What the exercise asks ▸ Scan the entries below for the string "componentPort" and copy every line where it turns up.

=== Section Start ===

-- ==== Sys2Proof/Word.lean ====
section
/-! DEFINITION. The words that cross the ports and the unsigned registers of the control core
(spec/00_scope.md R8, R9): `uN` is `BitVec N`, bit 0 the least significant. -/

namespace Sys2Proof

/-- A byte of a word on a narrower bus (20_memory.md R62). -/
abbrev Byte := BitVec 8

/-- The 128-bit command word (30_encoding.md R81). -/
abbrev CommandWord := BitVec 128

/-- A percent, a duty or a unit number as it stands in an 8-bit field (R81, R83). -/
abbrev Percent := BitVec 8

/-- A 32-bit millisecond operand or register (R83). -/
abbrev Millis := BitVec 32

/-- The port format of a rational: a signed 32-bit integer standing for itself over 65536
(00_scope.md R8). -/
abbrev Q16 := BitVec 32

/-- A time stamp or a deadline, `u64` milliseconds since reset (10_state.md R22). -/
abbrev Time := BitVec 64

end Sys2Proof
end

=== Section End ===
=== Section Start ===

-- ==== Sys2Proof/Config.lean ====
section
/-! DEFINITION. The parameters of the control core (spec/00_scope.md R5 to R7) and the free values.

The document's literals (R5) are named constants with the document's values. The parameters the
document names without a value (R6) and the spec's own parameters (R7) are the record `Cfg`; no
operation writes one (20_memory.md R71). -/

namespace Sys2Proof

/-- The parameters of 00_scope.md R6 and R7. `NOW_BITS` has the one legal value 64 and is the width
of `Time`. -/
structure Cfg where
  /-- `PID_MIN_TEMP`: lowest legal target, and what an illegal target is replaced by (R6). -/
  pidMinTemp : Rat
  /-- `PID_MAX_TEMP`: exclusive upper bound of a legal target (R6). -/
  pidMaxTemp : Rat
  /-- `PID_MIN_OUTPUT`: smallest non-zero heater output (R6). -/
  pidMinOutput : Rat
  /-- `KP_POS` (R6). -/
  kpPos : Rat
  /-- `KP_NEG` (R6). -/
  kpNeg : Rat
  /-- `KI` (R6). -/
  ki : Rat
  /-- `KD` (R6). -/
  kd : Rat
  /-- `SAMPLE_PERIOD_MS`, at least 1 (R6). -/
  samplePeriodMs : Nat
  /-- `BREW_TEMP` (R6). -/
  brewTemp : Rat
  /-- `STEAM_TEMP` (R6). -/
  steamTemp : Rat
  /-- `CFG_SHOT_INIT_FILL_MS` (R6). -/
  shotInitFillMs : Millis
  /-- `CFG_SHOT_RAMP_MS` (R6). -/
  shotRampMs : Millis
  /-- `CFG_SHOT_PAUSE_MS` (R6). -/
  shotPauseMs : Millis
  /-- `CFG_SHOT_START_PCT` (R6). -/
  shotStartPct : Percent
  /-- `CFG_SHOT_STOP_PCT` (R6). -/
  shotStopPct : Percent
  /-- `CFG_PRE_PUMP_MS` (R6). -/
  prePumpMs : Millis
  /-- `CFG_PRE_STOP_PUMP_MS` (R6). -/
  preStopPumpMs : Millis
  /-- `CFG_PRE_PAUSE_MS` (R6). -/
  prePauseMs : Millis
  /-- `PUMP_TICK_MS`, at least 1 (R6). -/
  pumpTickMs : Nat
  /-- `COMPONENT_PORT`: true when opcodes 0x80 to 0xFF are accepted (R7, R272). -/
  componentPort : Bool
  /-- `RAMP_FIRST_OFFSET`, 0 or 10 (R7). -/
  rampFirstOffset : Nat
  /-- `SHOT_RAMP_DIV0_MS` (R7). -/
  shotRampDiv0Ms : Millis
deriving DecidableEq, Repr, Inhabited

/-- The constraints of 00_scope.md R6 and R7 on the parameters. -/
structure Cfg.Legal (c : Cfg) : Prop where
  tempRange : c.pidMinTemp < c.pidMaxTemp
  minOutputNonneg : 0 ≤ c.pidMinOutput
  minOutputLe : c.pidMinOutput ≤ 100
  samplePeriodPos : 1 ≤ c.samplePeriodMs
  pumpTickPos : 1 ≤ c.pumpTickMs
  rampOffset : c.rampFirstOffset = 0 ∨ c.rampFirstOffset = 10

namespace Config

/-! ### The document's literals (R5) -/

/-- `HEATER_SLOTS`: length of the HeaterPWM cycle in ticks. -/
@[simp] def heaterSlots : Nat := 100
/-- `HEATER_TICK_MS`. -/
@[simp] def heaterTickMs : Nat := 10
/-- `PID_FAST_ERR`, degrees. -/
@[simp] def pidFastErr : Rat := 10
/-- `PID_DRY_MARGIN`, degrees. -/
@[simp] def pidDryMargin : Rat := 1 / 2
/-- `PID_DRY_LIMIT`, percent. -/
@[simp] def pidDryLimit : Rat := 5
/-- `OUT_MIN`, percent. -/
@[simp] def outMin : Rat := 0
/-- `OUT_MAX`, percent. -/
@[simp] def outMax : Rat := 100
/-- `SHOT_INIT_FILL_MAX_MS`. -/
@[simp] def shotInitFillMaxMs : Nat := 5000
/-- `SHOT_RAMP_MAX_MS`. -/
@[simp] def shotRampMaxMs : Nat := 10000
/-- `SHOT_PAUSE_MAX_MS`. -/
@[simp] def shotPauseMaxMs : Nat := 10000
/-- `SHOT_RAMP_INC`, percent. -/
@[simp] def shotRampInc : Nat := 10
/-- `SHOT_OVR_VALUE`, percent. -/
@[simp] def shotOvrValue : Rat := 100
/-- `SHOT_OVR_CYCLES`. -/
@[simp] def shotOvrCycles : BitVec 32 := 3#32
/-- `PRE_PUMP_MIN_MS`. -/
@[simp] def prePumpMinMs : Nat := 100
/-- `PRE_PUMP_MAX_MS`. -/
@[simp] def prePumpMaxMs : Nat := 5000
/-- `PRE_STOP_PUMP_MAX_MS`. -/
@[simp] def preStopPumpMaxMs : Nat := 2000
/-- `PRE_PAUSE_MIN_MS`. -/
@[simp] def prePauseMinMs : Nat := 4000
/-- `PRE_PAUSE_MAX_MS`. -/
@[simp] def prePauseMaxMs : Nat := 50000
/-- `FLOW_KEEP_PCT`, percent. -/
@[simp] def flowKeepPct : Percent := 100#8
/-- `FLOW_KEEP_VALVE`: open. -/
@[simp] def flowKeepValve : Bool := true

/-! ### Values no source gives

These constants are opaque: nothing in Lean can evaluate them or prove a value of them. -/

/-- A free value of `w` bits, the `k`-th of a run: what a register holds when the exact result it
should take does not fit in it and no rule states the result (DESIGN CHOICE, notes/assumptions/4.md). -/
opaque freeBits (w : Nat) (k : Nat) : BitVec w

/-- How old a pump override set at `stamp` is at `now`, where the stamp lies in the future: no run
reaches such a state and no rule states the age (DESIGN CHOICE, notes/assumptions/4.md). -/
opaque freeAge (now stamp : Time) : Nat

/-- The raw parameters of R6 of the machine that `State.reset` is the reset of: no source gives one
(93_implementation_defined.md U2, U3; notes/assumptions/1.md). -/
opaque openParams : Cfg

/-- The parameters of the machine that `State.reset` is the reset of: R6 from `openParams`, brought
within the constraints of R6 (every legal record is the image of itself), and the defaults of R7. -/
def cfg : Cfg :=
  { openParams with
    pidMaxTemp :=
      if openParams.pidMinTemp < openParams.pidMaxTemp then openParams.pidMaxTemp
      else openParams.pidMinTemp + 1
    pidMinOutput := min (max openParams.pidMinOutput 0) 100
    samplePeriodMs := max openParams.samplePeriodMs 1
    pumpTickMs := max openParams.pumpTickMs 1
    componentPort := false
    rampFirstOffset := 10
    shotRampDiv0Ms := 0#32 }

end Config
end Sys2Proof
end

=== Section End ===

Exercise answer ▸
  componentPort : Bool
    componentPort := false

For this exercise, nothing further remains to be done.